** Opening EXERCISE MATERIAL block **
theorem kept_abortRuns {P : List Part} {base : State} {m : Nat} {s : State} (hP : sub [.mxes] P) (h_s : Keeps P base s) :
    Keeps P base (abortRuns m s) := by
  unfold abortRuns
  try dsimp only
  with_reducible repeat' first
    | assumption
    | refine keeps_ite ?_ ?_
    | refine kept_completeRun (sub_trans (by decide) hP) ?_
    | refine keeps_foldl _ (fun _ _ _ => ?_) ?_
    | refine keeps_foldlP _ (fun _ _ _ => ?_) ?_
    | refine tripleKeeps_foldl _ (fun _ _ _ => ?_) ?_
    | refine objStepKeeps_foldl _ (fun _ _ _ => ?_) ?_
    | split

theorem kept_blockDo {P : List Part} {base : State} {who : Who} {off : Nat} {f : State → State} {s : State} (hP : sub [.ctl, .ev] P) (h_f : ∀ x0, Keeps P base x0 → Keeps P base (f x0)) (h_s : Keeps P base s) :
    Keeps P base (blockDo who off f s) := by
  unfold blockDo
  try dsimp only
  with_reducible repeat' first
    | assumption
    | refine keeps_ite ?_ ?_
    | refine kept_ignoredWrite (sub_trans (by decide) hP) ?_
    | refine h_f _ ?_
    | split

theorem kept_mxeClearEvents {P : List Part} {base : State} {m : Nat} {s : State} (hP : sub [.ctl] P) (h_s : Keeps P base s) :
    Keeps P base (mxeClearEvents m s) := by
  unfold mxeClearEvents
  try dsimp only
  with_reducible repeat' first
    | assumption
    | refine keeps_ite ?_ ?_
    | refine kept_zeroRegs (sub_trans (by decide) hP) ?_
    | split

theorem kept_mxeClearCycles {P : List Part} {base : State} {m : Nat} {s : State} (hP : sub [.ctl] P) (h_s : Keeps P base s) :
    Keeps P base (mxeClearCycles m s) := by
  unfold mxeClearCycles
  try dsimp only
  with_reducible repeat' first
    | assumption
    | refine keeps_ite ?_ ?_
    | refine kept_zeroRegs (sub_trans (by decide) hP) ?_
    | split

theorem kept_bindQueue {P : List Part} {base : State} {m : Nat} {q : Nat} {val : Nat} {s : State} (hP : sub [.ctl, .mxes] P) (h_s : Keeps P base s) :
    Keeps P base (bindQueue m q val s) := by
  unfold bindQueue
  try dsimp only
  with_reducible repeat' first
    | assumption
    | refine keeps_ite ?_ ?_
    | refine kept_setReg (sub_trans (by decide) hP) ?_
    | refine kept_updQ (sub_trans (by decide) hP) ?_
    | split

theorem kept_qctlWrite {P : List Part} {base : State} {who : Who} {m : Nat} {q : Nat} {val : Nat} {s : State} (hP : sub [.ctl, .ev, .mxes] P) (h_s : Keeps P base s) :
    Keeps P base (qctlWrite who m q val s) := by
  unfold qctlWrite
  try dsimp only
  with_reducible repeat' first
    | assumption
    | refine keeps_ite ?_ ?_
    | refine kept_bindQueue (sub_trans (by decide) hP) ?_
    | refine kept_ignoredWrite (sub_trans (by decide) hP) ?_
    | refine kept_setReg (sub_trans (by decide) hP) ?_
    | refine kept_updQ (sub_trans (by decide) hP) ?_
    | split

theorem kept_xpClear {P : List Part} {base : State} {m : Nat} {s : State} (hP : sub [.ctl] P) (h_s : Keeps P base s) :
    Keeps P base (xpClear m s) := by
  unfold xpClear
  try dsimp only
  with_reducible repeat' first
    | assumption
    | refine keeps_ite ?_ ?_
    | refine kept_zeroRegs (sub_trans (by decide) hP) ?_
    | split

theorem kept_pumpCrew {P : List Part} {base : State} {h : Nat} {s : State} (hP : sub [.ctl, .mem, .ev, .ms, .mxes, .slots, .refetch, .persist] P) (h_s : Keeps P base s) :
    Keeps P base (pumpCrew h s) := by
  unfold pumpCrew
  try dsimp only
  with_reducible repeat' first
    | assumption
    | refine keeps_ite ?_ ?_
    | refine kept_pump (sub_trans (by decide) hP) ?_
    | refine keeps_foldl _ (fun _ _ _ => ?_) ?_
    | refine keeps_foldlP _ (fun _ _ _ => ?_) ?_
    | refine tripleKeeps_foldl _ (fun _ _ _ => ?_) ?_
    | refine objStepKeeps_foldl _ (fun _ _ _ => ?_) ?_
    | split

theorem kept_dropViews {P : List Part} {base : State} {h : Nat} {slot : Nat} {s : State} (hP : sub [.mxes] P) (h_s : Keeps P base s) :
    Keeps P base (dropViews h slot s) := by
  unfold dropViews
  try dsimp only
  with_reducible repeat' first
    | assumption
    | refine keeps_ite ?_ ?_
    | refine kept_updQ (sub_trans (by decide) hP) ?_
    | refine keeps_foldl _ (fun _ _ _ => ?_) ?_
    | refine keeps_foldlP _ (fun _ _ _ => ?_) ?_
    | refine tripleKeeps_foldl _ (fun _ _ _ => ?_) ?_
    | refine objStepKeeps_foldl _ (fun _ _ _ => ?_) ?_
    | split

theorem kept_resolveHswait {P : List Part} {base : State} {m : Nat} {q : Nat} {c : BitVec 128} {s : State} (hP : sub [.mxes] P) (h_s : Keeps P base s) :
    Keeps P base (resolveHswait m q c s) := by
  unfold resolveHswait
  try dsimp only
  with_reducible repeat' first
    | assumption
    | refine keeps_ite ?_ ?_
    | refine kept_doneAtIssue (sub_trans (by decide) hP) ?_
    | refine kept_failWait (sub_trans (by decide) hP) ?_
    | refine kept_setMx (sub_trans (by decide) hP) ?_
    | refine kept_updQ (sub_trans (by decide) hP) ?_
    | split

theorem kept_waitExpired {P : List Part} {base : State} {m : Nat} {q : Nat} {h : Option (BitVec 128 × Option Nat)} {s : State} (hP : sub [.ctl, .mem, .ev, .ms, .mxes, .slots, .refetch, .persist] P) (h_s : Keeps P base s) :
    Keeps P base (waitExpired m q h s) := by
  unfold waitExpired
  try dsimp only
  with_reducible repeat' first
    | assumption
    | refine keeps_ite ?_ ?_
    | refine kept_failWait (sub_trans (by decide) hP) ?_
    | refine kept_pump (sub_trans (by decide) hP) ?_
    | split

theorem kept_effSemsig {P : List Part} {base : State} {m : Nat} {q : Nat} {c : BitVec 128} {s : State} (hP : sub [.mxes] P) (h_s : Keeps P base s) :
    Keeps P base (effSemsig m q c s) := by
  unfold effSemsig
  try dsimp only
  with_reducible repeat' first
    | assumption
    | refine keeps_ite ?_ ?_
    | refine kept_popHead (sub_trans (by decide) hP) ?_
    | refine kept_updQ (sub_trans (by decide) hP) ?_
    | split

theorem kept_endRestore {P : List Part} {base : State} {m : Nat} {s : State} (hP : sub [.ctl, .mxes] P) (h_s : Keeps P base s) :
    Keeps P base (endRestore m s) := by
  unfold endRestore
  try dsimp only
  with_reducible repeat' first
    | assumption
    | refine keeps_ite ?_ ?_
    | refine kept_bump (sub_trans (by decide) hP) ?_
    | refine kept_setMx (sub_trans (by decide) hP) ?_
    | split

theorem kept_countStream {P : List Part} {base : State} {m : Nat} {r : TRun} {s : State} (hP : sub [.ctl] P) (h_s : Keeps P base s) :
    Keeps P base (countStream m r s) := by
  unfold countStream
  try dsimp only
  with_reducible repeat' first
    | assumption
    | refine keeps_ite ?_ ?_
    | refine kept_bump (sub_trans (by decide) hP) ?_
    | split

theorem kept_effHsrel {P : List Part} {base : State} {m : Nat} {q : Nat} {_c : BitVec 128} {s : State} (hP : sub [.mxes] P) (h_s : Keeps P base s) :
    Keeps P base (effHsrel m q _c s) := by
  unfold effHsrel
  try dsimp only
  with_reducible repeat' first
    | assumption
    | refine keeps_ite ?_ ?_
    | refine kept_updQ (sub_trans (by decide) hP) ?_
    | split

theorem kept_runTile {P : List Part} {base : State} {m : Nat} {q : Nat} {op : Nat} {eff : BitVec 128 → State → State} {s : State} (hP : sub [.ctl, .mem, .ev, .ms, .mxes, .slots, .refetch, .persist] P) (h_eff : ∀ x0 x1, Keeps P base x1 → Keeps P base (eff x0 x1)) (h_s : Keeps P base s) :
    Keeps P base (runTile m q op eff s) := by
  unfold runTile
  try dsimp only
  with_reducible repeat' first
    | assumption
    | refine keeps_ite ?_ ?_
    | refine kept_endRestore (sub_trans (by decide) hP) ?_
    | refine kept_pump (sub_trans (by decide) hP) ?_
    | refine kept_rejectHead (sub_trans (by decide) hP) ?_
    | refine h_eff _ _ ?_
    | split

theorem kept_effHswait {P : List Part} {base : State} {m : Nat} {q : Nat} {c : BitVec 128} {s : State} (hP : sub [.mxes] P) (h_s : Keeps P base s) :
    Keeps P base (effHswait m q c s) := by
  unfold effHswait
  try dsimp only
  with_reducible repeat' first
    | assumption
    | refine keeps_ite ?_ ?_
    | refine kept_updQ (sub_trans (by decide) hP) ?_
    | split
** Closing EXERCISE MATERIAL block **
** Opening EXERCISE MATERIAL block **
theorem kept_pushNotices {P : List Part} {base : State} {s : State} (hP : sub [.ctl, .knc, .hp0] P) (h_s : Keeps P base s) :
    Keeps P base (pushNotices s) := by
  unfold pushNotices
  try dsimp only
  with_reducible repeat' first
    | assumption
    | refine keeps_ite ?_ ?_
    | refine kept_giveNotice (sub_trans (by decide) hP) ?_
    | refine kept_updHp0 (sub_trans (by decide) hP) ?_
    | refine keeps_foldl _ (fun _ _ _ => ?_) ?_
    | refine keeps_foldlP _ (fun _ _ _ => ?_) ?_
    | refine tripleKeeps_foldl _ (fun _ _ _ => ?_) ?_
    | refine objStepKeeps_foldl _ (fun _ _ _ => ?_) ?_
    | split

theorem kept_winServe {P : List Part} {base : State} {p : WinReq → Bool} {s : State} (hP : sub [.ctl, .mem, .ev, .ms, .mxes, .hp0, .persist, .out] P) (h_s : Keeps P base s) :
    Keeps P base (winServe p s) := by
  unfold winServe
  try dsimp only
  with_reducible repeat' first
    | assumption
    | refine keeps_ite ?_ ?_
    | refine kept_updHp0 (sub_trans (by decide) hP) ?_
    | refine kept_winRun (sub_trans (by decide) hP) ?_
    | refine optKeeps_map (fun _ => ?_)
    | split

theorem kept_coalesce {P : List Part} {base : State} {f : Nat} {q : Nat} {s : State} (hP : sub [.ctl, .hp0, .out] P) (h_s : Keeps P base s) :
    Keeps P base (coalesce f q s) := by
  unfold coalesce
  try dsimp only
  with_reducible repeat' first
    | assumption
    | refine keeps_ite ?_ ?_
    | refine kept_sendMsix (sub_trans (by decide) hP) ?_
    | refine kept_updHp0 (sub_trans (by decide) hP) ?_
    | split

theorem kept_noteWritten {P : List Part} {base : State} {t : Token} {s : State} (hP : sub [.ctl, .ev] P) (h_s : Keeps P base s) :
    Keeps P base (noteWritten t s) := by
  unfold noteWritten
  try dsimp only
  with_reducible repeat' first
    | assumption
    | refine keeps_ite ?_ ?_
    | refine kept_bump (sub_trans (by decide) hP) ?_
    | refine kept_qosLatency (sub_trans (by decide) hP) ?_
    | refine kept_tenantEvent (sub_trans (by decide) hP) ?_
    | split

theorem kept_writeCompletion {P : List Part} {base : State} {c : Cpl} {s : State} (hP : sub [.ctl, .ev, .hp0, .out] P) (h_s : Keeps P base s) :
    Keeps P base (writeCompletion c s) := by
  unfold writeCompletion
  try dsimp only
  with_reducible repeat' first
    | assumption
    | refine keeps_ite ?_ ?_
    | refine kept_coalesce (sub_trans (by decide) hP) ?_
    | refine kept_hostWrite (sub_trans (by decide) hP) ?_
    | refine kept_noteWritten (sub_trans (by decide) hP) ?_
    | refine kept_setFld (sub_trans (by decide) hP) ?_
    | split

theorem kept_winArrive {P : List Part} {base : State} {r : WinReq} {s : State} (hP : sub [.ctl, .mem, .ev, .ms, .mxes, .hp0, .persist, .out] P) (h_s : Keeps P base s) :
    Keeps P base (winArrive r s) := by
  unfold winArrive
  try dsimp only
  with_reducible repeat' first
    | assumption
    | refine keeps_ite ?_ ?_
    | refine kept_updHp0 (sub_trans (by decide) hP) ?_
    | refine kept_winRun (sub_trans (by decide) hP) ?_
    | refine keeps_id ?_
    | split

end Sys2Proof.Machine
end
** Closing EXERCISE MATERIAL block **
** Opening EXERCISE MATERIAL block **
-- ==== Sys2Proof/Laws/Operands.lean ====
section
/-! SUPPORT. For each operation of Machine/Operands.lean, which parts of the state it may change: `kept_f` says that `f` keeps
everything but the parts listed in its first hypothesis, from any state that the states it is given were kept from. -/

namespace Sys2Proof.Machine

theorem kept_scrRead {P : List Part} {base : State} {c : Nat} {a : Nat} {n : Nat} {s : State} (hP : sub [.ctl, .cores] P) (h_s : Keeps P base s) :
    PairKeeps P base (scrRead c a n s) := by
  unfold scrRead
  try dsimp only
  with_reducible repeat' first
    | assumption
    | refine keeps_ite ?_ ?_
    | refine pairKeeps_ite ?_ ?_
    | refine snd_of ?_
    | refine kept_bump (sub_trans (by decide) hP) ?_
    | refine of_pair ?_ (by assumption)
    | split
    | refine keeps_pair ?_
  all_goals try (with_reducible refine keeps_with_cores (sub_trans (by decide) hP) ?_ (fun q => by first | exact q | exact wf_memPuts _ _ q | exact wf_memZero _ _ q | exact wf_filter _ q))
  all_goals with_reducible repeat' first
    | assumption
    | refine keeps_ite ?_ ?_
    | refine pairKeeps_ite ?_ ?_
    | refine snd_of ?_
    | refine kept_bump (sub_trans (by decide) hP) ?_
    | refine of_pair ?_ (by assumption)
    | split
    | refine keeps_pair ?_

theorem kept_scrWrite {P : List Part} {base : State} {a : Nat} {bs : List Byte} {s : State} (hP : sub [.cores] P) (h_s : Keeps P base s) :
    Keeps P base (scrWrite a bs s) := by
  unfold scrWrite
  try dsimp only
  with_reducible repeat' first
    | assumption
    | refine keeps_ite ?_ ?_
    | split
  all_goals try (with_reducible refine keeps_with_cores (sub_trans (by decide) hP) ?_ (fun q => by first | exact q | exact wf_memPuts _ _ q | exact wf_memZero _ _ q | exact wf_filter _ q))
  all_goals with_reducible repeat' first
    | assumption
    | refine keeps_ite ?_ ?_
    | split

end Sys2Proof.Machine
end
** Closing EXERCISE MATERIAL block **
▸ **TASK OBJECTIVE**: Among the records above, find each line holding "persist" and list it.

▸ **ANSWER TO THE EXERCISE**:
theorem kept_pumpCrew {P : List Part} {base : State} {h : Nat} {s : State} (hP : sub [.ctl, .mem, .ev, .ms, .mxes, .slots, .refetch, .persist] P) (h_s : Keeps P base s) :
theorem kept_waitExpired {P : List Part} {base : State} {m : Nat} {q : Nat} {h : Option (BitVec 128 × Option Nat)} {s : State} (hP : sub [.ctl, .mem, .ev, .ms, .mxes, .slots, .refetch, .persist] P) (h_s : Keeps P base s) :
theorem kept_runTile {P : List Part} {base : State} {m : Nat} {q : Nat} {op : Nat} {eff : BitVec 128 → State → State} {s : State} (hP : sub [.ctl, .mem, .ev, .ms, .mxes, .slots, .refetch, .persist] P) (h_eff : ∀ x0 x1, Keeps P base x1 → Keeps P base (eff x0 x1)) (h_s : Keeps P base s) :
theorem kept_winServe {P : List Part} {base : State} {p : WinReq → Bool} {s : State} (hP : sub [.ctl, .mem, .ev, .ms, .mxes, .hp0, .persist, .out] P) (h_s : Keeps P base s) :
theorem kept_winArrive {P : List Part} {base : State} {r : WinReq} {s : State} (hP : sub [.ctl, .mem, .ev, .ms, .mxes, .hp0, .persist, .out] P) (h_s : Keeps P base s) :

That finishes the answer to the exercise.